“That very day… two of Jesus’ disciples were going to a village seven miles from Jerusalem called Emmaus…”
Seven miles—or sixty stades. Not an impossible distance, but not insignificant either. Long enough for conversation, for confusion, for disappointment to ripen into something like resignation.
It is a journey measured not merely in distance, but in interpretation.
For along these miles, Scripture is opened, hearts are stirred, and bread is broken—until what was unseen becomes unmistakably present.
I did not go to the crowded, expectant, diocesan Mass—the one that asked something of me beyond my routine, beyond my preference. Instead, I drove some miles out of Amarillo, away from expectation and into familiarity—to the Capuchin Poor Clare Monastery.
And there, I found something I had not entirely expected:
I saw my father again, not in flesh but in recollection—standing beside me in that earlier monastery on Spring Street.
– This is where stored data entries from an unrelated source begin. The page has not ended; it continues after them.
-- ==== Sys2Proof/Machine/Integer.lean ====
section
/-! DEFINITION. The integer vector class and the scalar class (R78, R81, Table 04-5). -/

namespace Sys2Proof.Machine

def execAdd (pane slot : Nat) (w : DWord) (s : State) : Host.Outcome State Fault Refusal := onDevice s fun s =>
  integerOp 0x00 true {} (fun _ a b _ => a + b) pane slot w s

def execSub (pane slot : Nat) (w : DWord) (s : State) : Host.Outcome State Fault Refusal := onDevice s fun s =>
  integerOp 0x01 true {} (fun _ a b _ => a - b) pane slot w s

def execMulLo (pane slot : Nat) (w : DWord) (s : State) : Host.Outcome State Fault Refusal := onDevice s fun s =>
  integerOp 0x02 true {} (fun _ a b _ => a * b) pane slot w s

/-- The high 32 bits of a product, unsigned when MOD[3] is set. -/
def mulHigh (uns : Bool) (a b : Word) : Word :=
  if uns then (a.zeroExtend 64 * b.zeroExtend 64).extractLsb' 32 32 else (a.signExtend 64 * b.signExtend 64).extractLsb' 32 32

def execMulHi (pane slot : Nat) (w : DWord) (s : State) : Host.Outcome State Fault Refusal := onDevice s fun s =>
  integerOp 0x03 true { mods := [0, 8] } (fun m a b _ => mulHigh (bit m 3) a b) pane slot w s

def execMadLo (pane slot : Nat) (w : DWord) (s : State) : Host.Outcome State Fault Refusal := onDevice s fun s =>
  integerOp 0x04 false { c := .reg } (fun _ a b c => a * b + c) pane slot w s

def execMin (pane slot : Nat) (w : DWord) (s : State) : Host.Outcome State Fault Refusal := onDevice s fun s =>
  integerOp 0x05 true { mods := [0, 8] } (fun m a b _ => if intLt (bit m 3) b a then b else a) pane slot w s

def execMax (pane slot : Nat) (w : DWord) (s : State) : Host.Outcome State Fault Refusal := onDevice s fun s =>
  integerOp 0x06 true { mods := [0, 8] } (fun m a b _ => if intLt (bit m 3) a b then b else a) pane slot w s

def execAbs (pane slot : Nat) (w : DWord) (s : State) : Host.Outcome State Fault Refusal := onDevice s fun s =>
  integerOp 0x07 false { b := false } (fun _ a _ _ => if a.slt 0 then 0 - a else a) pane slot w s

def execAnd (pane slot : Nat) (w : DWord) (s : State) : Host.Outcome State Fault Refusal := onDevice s fun s =>
  integerOp 0x08 true {} (fun _ a b _ => a &&& b) pane slot w s

def execOr (pane slot : Nat) (w : DWord) (s : State) : Host.Outcome State Fault Refusal := onDevice s fun s =>
  integerOp 0x09 true {} (fun _ a b _ => a ||| b) pane slot w s

def execXor (pane slot : Nat) (w : DWord) (s : State) : Host.Outcome State Fault Refusal := onDevice s fun s =>
  integerOp 0x0A true {} (fun _ a b _ => a ^^^ b) pane slot w s

def execNot (pane slot : Nat) (w : DWord) (s : State) : Host.Outcome State Fault Refusal := onDevice s fun s =>
  integerOp 0x0B false { b := false } (fun _ a _ _ => ~~~a) pane slot w s

/-- Shift amounts use bits [4:0] of the second source (R78). -/
def shiftBy (b : Word) : Nat := b.toNat % 32

def execShl (pane slot : Nat) (w : DWord) (s : State) : Host.Outcome State Fault Refusal := onDevice s fun s =>
  integerOp 0x0C true {} (fun _ a b _ => a <<< shiftBy b) pane slot w s

def execShr (pane slot : Nat) (w : DWord) (s : State) : Host.Outcome State Fault Refusal := onDevice s fun s =>
  integerOp 0x0D true {} (fun _ a b _ => a >>> shiftBy b) pane slot w s

def execSar (pane slot : Nat) (w : DWord) (s : State) : Host.Outcome State Fault Refusal := onDevice s fun s =>
  integerOp 0x0E true {} (fun _ a b _ => a.sshiftRight (shiftBy b)) pane slot w s

/-- The number of set bits. -/
def popCount (a : Word) : Word := BitVec.ofNat 32 ((List.range 32).filter (fun i => a.getLsbD i)).length

def execPopc (pane slot : Nat) (w : DWord) (s : State) : Host.Outcome State Fault Refusal := onDevice s fun s =>
  integerOp 0x0F false { b := false } (fun _ a _ _ => popCount a) pane slot w s

/-- The number of leading zeros; 32 for zero. -/
def leadingZeros (a : Word) : Word := BitVec.ofNat 32 (((List.range 32).takeWhile (fun i => !a.getLsbD (31 - i))).length)

def execClz (pane slot : Nat) (w : DWord) (s : State) : Host.Outcome State Fault Refusal := onDevice s fun s =>
  integerOp 0x10 false { b := false } (fun _ a _ _ => leadingZeros a) pane slot w s

def execBrev (pane slot : Nat) (w : DWord) (s : State) : Host.Outcome State Fault Refusal := onDevice s fun s =>
  integerOp 0x11 false { b := false } (fun _ a _ _ => a.reverse) pane slot w s

/-- The MOD values of setp: conditions 0–5, and bit 3 for unsigned; 6 and 7 raise illegal instruction (R78). -/
def setpMods : List Nat := [0, 1, 2, 3, 4, 5, 8, 9, 10, 11, 12, 13]

/-- setp: in the vector class each lane whose guard holds gets its compare; in the scalar class every active lane gets the
one compare (R76, R78, R81). -/
def Ctx.setpBody (x : Ctx) : Device :=
  if x.cls = 5 then
    if x.act == 0 then x.done x.g
    else x.done (x.g.setP x.fD x.p.mask (if intCond x.mod (x.g.s x.fA) x.scalB then BitVec.allOnes 128 else 0))
  else
    x.done (x.g.setP x.fD x.act (maskWhere (lanesOf x.act) (fun l => intCond x.mod (x.g.v l x.fA) (x.srcB l))))

def execSetp (pane slot : Nat) (w : DWord) (s : State) : Host.Outcome State Fault Refusal := onDevice s fun s =>
  krycha 8 (intRow 0x12 true) (Shape.uses { mods := setpMods, dp := true }) Ctx.setpBody pane slot w.toNat 0 s

/-- sel: D = pC ? A : B; a scalar sel reads pC from the lowest active lane (R81). -/
def Ctx.selBody (x : Ctx) : Device :=
  if x.cls = 5 then
    if x.act == 0 then x.done x.g
    else x.done (x.g.setS x.fD (if (x.g.p x.fC).getLsbD x.p.low then x.g.s x.fA else x.scalB))
  else
    x.done (x.g.setVs (lanesOf x.act) x.fD (fun l => if (x.g.p x.fC).getLsbD l then x.g.v l x.fA else x.srcB l))

def execSel (pane slot : Nat) (w : DWord) (s : State) : Host.Outcome State Fault Refusal := onDevice s fun s =>
  krycha 8 (intRow 0x13 false) (Shape.uses { c := .pred }) Ctx.selBody pane slot w.toNat 0 s

def execMov (pane slot : Nat) (w : DWord) (s : State) : Host.Outcome State Fault Refusal := onDevice s fun s =>
  integerOp 0x14 true { a := false } (fun _ _ b _ => b) pane slot w s

/-- A shuffle reads the source lane's register as it stands, whether or not the lane is active (R78). -/
def Ctx.shuffle (x : Ctx) (src : Nat → Nat → Nat) : Device :=
  x.done (x.g.setVs (lanesOf x.act) x.fD (fun l => x.g.v (src l (x.srcB l).toNat % x.g.width) x.fA))

def execShflIdx (pane slot : Nat) (w : DWord) (s : State) : Host.Outcome State Fault Refusal := onDevice s fun s =>
  krycha 8 (intRow 0x15 true) (Shape.uses {}) (fun x => x.shuffle (fun _ b => b)) pane slot w.toNat 0 s

def execShflXor (pane slot : Nat) (w : DWord) (s : State) : Host.Outcome State Fault Refusal := onDevice s fun s =>
  krycha 8 (intRow 0x16 true) (Shape.uses {}) (fun x => x.shuffle (fun l b => l ^^^ b)) pane slot w.toNat 0 s

/-- The s registers that a ballot writes: one, a pair or a quad by the group's width (Table 04-5). -/
def ballotRegs (width : Nat) : Nat := if width ≤ 32 then 1 else width / 32

/-- The check of a vote's word: A names a predicate; D a predicate for any and all, s registers for ballot. -/
def voteUses (x : Ctx) : Uses :=
  let m := x.mod
  let ok := decide (x.fA < 8) && x.fB == 0 && x.fC == 0 && !x.bs && fld x.w 53 11 == 0 && decide (m ≤ 2)
    && (m == 2 || decide (x.fD < 8))
  { ok, p := [x.fA], ws := if m = 2 then [(x.fD, ballotRegs x.g.width)] else [], wp := if m = 2 then [] else [x.fD] }

/-- vote over the active lanes of the path; a lane whose guard is false writes no predicate (R75, R78, Table 04-5). Log entry 139 (DEDUCED). -/
def Ctx.voteBody (x : Ctx) : Device :=
  let a := x.g.p x.fA &&& x.p.mask
  match x.mod with
  | 0 => x.done (x.g.setP x.fD x.act (if a != 0 then BitVec.allOnes 128 else 0))
  | 1 => x.done (x.g.setP x.fD x.act (if a == x.p.mask then BitVec.allOnes 128 else 0))
  | _ => if x.act == 0 then x.done x.g else x.done (x.g.setSWide x.fD a.toNat (ballotRegs x.g.width))

def execVote (pane slot : Nat) (w : DWord) (s : State) : Host.Outcome State Fault Refusal := onDevice s fun s =>
  krycha 8 (intRow 0x17 false) voteUses Ctx.voteBody pane slot w.toNat 0 s

end Sys2Proof.Machine
end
Coffee afterward. Conversation. A rhythm that had once seemed ordinary and now feels almost sacramental.
Even the land spoke: a pasture that invited imagination, where I could almost see him planting flowers again, coaxing beauty out of bare ground.
And in that small, quiet chapel, I recognized something else:
Not just the past. Not just the place. But Christ.
In the breaking of the bread, as surely as those travelers at Emmaus.
And yet, here lies the gentle tension:
The disciples did not meet Jesus by avoiding the road—but on it. They did not choose the safer path—but the one they were already walking, even in confusion.
The Christian life is not a question of how far one travels, but of Who one meets along the way.
Miles are a curious thing. They give the illusion of progress while revealing very little about direction.
A man may travel seven miles away from Jerusalem—and yet arrive at Christ. Another may stand still in Jerusalem—and miss Him entirely.
The joke, as always, is divine:
Christ is not waiting at the destination, but walking in the conversation.
The disciples did not recognize Him in the miles—they recognized Him in the breaking.
And perhaps this is my lesson:
The miles I choose matter less than whether I am willing to see Him when He appears.
5. Actio — In Light of Laudato Si’ and Synodality
Saint Therese of Lisieux invites us to practise the little way of love, not to miss out on a kind word, a smile or any small gesture which sows peace and friendship.
Laudato si’ reminds me that journeying is not solitary. We are meant to walk together, to listen, to recognize Christ not only in memory or solitude, but in communion.
Action:
This week, I will take one intentional step with others—attending, participating, or accompanying—even when it stretches my preferences. I will not only walk my own miles, but share them.
For Synodality is not walking farther— it is walking together.
A journey measured in miles may conceal a deeper journey measured in meaning. The real distance is not between places—but between recognition and blindness.
8. Poetic Verse
I walked the road I chose myself, through memory and grace— and found, within familiar miles, a long-forgotten face.
Yet still He walks the harder road I hesitate to tread— not waiting at the journey’s end, but speaking as I’m led.
O let me know Him, mile by mile, not only where I roam— but in the breaking of the bread, that turns all roads to home.